Task directions: Only the lines below from the one containing "n + 1, m, k, b =>" to the one containing "any length. -/" should be repeated, both included and unchanged.

Input material:
-- ==== Sys2Proof/Machine/Mem.lean ====
section
/-!
DEFINITION. Device memory: bytes, line tags and poison (R226 to R228, R331 to R335), and the hashes
of the interleave and the yard (R221, R224).
A key is function × 2^48 + virtual address, so that no two functions share a byte (R94).
-/

namespace Sys2Proof.Machine

/-! ## Sparse tables -/

/-- The entry of an address in a table sorted by address, `d` where none is listed. -/
def sparseGet {α : Type} (d : α) : List (Nat × α) → Nat → α
  | [], _ => d
  | (x, v) :: r, a => if a = x then v else if a < x then d else sparseGet d r a

/-- Sets one entry, keeping the table sorted and free of entries equal to `d`. -/
def sparsePut {α : Type} [DecidableEq α] (d : α) : List (Nat × α) → Nat → α → List (Nat × α)
  | [], a, b => if b = d then [] else [(a, b)]
  | (x, v) :: r, a, b =>
    if a < x then (if b = d then (x, v) :: r else (a, b) :: (x, v) :: r)
    else if a = x then (if b = d then r else (a, b) :: r)
    else (x, v) :: sparsePut d r a b

/-- The canonical form: addresses strictly rising from `lo`, no entry equal to `d`. -/
def sparseWf {α : Type} [DecidableEq α] (d : α) : Nat → List (Nat × α) → Bool
  | _, [] => true
  | lo, (x, v) :: r => decide (lo ≤ x) && decide (v ≠ d) && sparseWf d (x + 1) r

/-! ## Keys, lines and units -/

/-- The key of a byte of a function's address space (R230). -/
def memKey (f : FnId) (va : Nat) : Nat := f.val * 2 ^ 48 + va

/-- The key of a byte of the device's own copy of a graph (R248): apart from every function's addresses. -/
def graphKey (f : FnId) (handle off : Nat) : Nat := 2 ^ 56 + (f.val * 2 ^ 32 + handle) * 2 ^ 32 + off

/-- The tag of 256 zero bytes (R334). -/
def zeroTag : BitVec 32 := 0xB872B190

/-- What a byte that nothing has written reads as: 0 (R232). -/
def unlisted : Byte := 0

/-- The byte at a key. -/
def Memory.byte (m : Memory) (k : Nat) : Byte := sparseGet unlisted m.cells k

/-- `n` bytes from a key. -/
def Memory.bytes (m : Memory) (k n : Nat) : Bytes := (List.range n).map (fun i => m.byte (k + i))

/-- The 256 bytes of a line. -/
def Memory.line (m : Memory) (l : Nat) : Bytes := m.bytes (256 * l) 256

/-- The stored tag of a line (R331). -/
def Memory.tag (m : Memory) (l : Nat) : BitVec 32 := sparseGet zeroTag m.tags l

/-- The unit of a tag shadow that holds the tag of a line (R332): 16 tags of 4 bytes. -/
def shadowUnit (l : Nat) : Nat := 2 ^ 80 + l / 16

/-- The unit of the shadow that holds a line's tag is poisoned (R332). -/
def Memory.tagPoisoned (m : Memory) (l : Nat) : Bool := m.poison.contains (shadowUnit l)

/-- A unit of the line, or the unit of the shadow with its tag, is poisoned (R227, R332). -/
def Memory.linePoisoned (m : Memory) (l : Nat) : Bool :=
  m.poison.any (fun u => u / 4 == l) || m.tagPoisoned l

/-- The memory's lists are in canonical form. -/
def Memory.wf (m : Memory) : Bool := sparseWf unlisted 0 m.cells && sparseWf zeroTag 0 m.tags

/-- Writes bytes one after another from a key. -/
def putBytes : List Host.Cell → Nat → Bytes → List Host.Cell
  | c, _, [] => c
  | c, k, b :: r => putBytes (sparsePut unlisted c k b) (k + 1) r

/-- A line and its tag written as one unit (R333); new check bits, and its poison is cleared (R227). The
shadow's unit is merged: where it is poisoned it stays so (R227, R332; log 121). -/
def Memory.putLine (m : Memory) (l : Nat) (b : Bytes) : Memory :=
  { cells := putBytes m.cells (256 * l) b
    tags := sparsePut zeroTag m.tags l (crc32c b)
    poison := m.poison.filter (fun u => u / 4 != l)
    upsets := m.upsets.filter (fun u => u.1 / 4 != l) }

/-- `old` with `b` laid over it from byte `off`. -/
def splice (old : Bytes) (off : Nat) (b : Bytes) : Bytes :=
  old.take off ++ b ++ old.drop (off + b.length)

/-- A write within one line (R227, R335): a whole line reads nothing; a part of a line reads the
line, fails with 0x0200 on poison and with 4 on a failed tag, and writes the merged line. -/
def Memory.storeSpan (m : Memory) (k : Nat) (b : Bytes) : Memory × Option (BitVec 16) :=
  let l := k / 256
  if b.length = 256 then (m.putLine l b, none)
  else if m.linePoisoned l then (m, some 0x0200)
  else if m.tag l ≠ crc32c (m.line l) then (m, some 4)
  else (m.putLine l (splice (m.line l) (k % 256) b), none)

/-- A write of any length, line by line, stopping at the first line that fails; the count of bytes
written comes with it. -/
def Memory.storeLines : Nat → Memory → Nat → Bytes → Memory × Nat × Option (BitVec 16)
  | 0, m, _, _ => (m, 0, none)
  | n + 1, m, k, b =>
    if b = [] then (m, 0, none)
    else
      let room := 256 - k % 256
      match m.storeSpan k (b.take room) with
      | (m', some d) => (m', 0, some d)
      | (m', none) =>
        let (m'', done, e) := Memory.storeLines n m' (k + room) (b.drop room)
        (m'', (b.take room).length + done, e)

/-- A write of any length. -/
def Memory.store (m : Memory) (k : Nat) (b : Bytes) : Memory × Nat × Option (BitVec 16) :=
  Memory.storeLines (b.length / 256 + 2) m k b

/-- What reading a line at graft point 4 finds (R338): poison before the tag. -/
def Memory.lineFault (m : Memory) (l : Nat) : Option (BitVec 16) :=
  if m.linePoisoned l then some 0x0200
  else if m.tag l ≠ crc32c (m.line l) then some 4
  else none

/-- The first failing line among `n` lines from `l`: its number and DETAIL. -/
def Memory.firstBadLine (m : Memory) : Nat → Nat → Option (Nat × BitVec 16)
  | 0, _ => none
  | n + 1, l =>
    match m.lineFault l with
    | some d => some (l, d)
    | none => m.firstBadLine n (l + 1)

/-- The number of lines that a range touches. -/
def linesOf (k n : Nat) : Nat := if n = 0 then 0 else (k + n - 1) / 256 - k / 256 + 1

/-- A read of a range: the bytes before the first failing line, and its DETAIL. -/
def Memory.load (m : Memory) (k n : Nat) : Bytes × Option (BitVec 16) :=
  match m.firstBadLine (linesOf k n) (k / 256) with
  | none => (m.bytes k n, none)
  | some (l, d) => (m.bytes k (256 * l - k), some d)

/-- A unit stays when a range is zeroed: it lies outside the range, and is no unit of the range's tag
shadow. -/
def unitKept (k n u : Nat) : Bool :=
  (64 * u < k || k + n ≤ 64 * u)
    && !(decide (2 ^ 80 ≤ u) && decide (k ≤ 4096 * (u - 2 ^ 80)) && decide (4096 * (u - 2 ^ 80) + 4096 ≤ k + n))

/-- Memory zeroed under R94: bytes, tags, poison and flipped bits of the range go. -/
def Memory.zero (m : Memory) (k n : Nat) : Memory :=
  { cells := m.cells.filter (fun c => c.1 < k || k + n ≤ c.1)
    tags := m.tags.filter (fun t => 256 * t.1 < k || k + n ≤ 256 * t.1)
    poison := m.poison.filter (unitKept k n)
    upsets := m.upsets.filter (fun u => unitKept k n u.1) }

/-- A unit poisoned (R226): raised once per poisoning (R228). -/
def Memory.poisonUnit (m : Memory) (u : Nat) : Memory :=
  if u ∈ m.poison then m else { m with poison := u :: m.poison }

/-! ## The hashes -/

/-- The XOR of the 5-bit fields of a number, `n` fields. -/
def xor5 : Nat → Nat → Nat
  | 0, _ => 0
  | n + 1, g => (g % 32) ^^^ xor5 n (g / 32)

/-- The channel of a physical address (R221). -/
def chanOf (pa : Nat) : Nat :=
  let line := pa / 256
  (line % 24 + xor5 6 (line / 24) % 24) % 24

/-- The channel offset of a physical address (R221). -/
def coffOf (pa : Nat) : Nat := (pa / 256 / 24) * 256 + pa % 256

/-- The quadrant of a channel (R220). -/
def quadrantOf (c : Nat) : Nat := c / 6

/-- Physical data space in MiB for MEM_MIB (R219). -/
def dataMib (memMib : Nat) : Nat := memMib * 31 / 32

/-- The 5 inline check bits that cover a unit's place (R226). -/
def addressCheck (coff : Nat) : Nat := xor5 6 (coff / 64)

/-- Data space of a channel in bytes, C (R219). -/
def channelBytes (memMib : Nat) : Nat := dataMib memMib / 24 * 2 ^ 20

/-- Where a channel's array holds the two inline check bytes of a unit: above its data space (R219). -/
def checkPlace (memMib coff : Nat) : Nat := channelBytes memMib + 2 * (coff / 64)

/-! ## The inline code (R226) -/

/-- What a read of a stored unit finds by the bits that have flipped: none where it is uncorrectable, else
the data bits that are still wrong in what is delivered. One flip is corrected, two are uncorrectable, and so
is an address field that does not match; what the code makes of three or more is free. -/
def unitRead (flips : List Nat) : Option (List Nat) :=
  if flips.any (fun b => decide (523 ≤ b)) then none
  else match flips with
    | [] => some []
    | [_] => some []
    | [_, _] => none
    | _ => (Config.manyFlips flips).map (fun r => r.filter (fun b => decide (b < 512)))

/-- One data bit of a unit inverted; a unit of a shadow holds tags. -/
def Memory.invert (m : Memory) (u b : Nat) : Memory :=
  if 2 ^ 80 ≤ u then
    let l := 16 * (u - 2 ^ 80) + b / 32
    { m with tags := sparsePut zeroTag m.tags l (m.tag l ^^^ BitVec.ofNat 32 (2 ^ (b % 32))) }
  else
    let k := 64 * u + b / 8
    { m with cells := sparsePut unlisted m.cells k (m.byte k ^^^ BitVec.ofNat 8 (2 ^ (b % 8))) }

/-- A read of a unit with flipped bits (R226 to R228): corrected data are written back; an uncorrectable
unit is poisoned. The event, if one is raised: once per poisoning. -/
def Memory.readUnit (m : Memory) (u : Nat) (flips : List Nat) : Memory × Option Ev :=
  let m' : Memory := { m with upsets := m.upsets.filter (fun x => x.1 != u) }
  if u ∈ m.poison ∨ flips = [] then (m', none)
  else match unitRead flips with
    | none => (m'.poisonUnit u, some .eccUe)
    | some r => (r.foldl (fun m b => m.invert u b) m', some .eccCe)

/-- The units with flipped bits in `n` lines from line `l` and in the shadow of those lines. -/
def Memory.upsetIn (m : Memory) (l n : Nat) : List (Nat × List Nat) :=
  m.upsets.filter (fun x =>
    (decide (l ≤ x.1 / 4) && decide (x.1 / 4 < l + n))
      || (decide (0 < n) && decide (shadowUnit l ≤ x.1) && decide (x.1 ≤ shadowUnit (l + n - 1))))

/-- A bit of the list becomes no bit of it, another joins it in its place. -/
def toggleBit : List Nat → Nat → List Nat
  | [], b => [b]
  | x :: r, b => if b < x then b :: x :: r else if b = x then r else x :: toggleBit r b

/-- Bits of a stored unit flip. -/
def Memory.upset (m : Memory) (u : Nat) (bits : List Nat) : Memory :=
  let now := ((m.upsets.find? (fun x => x.1 == u)).map (·.2)).getD []
  let new := bits.foldl toggleBit now
  let rest := m.upsets.filter (fun x => x.1 != u)
  { m with upsets := if new = [] ∨ u ∈ m.poison then rest else (u, new) :: rest }

/-- The address bits that differ between two places (R226). -/
def addressFlips (coff other : Nat) : List Nat :=
  ((List.range 5).filter (fun i => (addressCheck coff ^^^ addressCheck other).testBit i)).map (· + 523)

/-- The yard slice of a yard offset (R224). -/
def yardSlice (yo : Nat) : Nat :=
  let yl := yo / 256
  (yl % 4) ^^^ (yl / 256 % 4) ^^^ (yl / 65536 % 4)

/-- The slice offset of a yard offset (R224). -/
def yardOffset (yo : Nat) : Nat := (yo / 256 / 4) * 256 + yo % 256

end Sys2Proof.Machine
end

Expected answer:
  | n + 1, m, k, b =>
    if b = [] then (m, 0, none)
    else
      let room := 256 - k % 256
      match m.storeSpan k (b.take room) with
      | (m', some d) => (m', 0, some d)
      | (m', none) =>
        let (m'', done, e) := Memory.storeLines n m' (k + room) (b.drop room)
        (m'', (b.take room).length + done, e)

/-- A write of any length. -/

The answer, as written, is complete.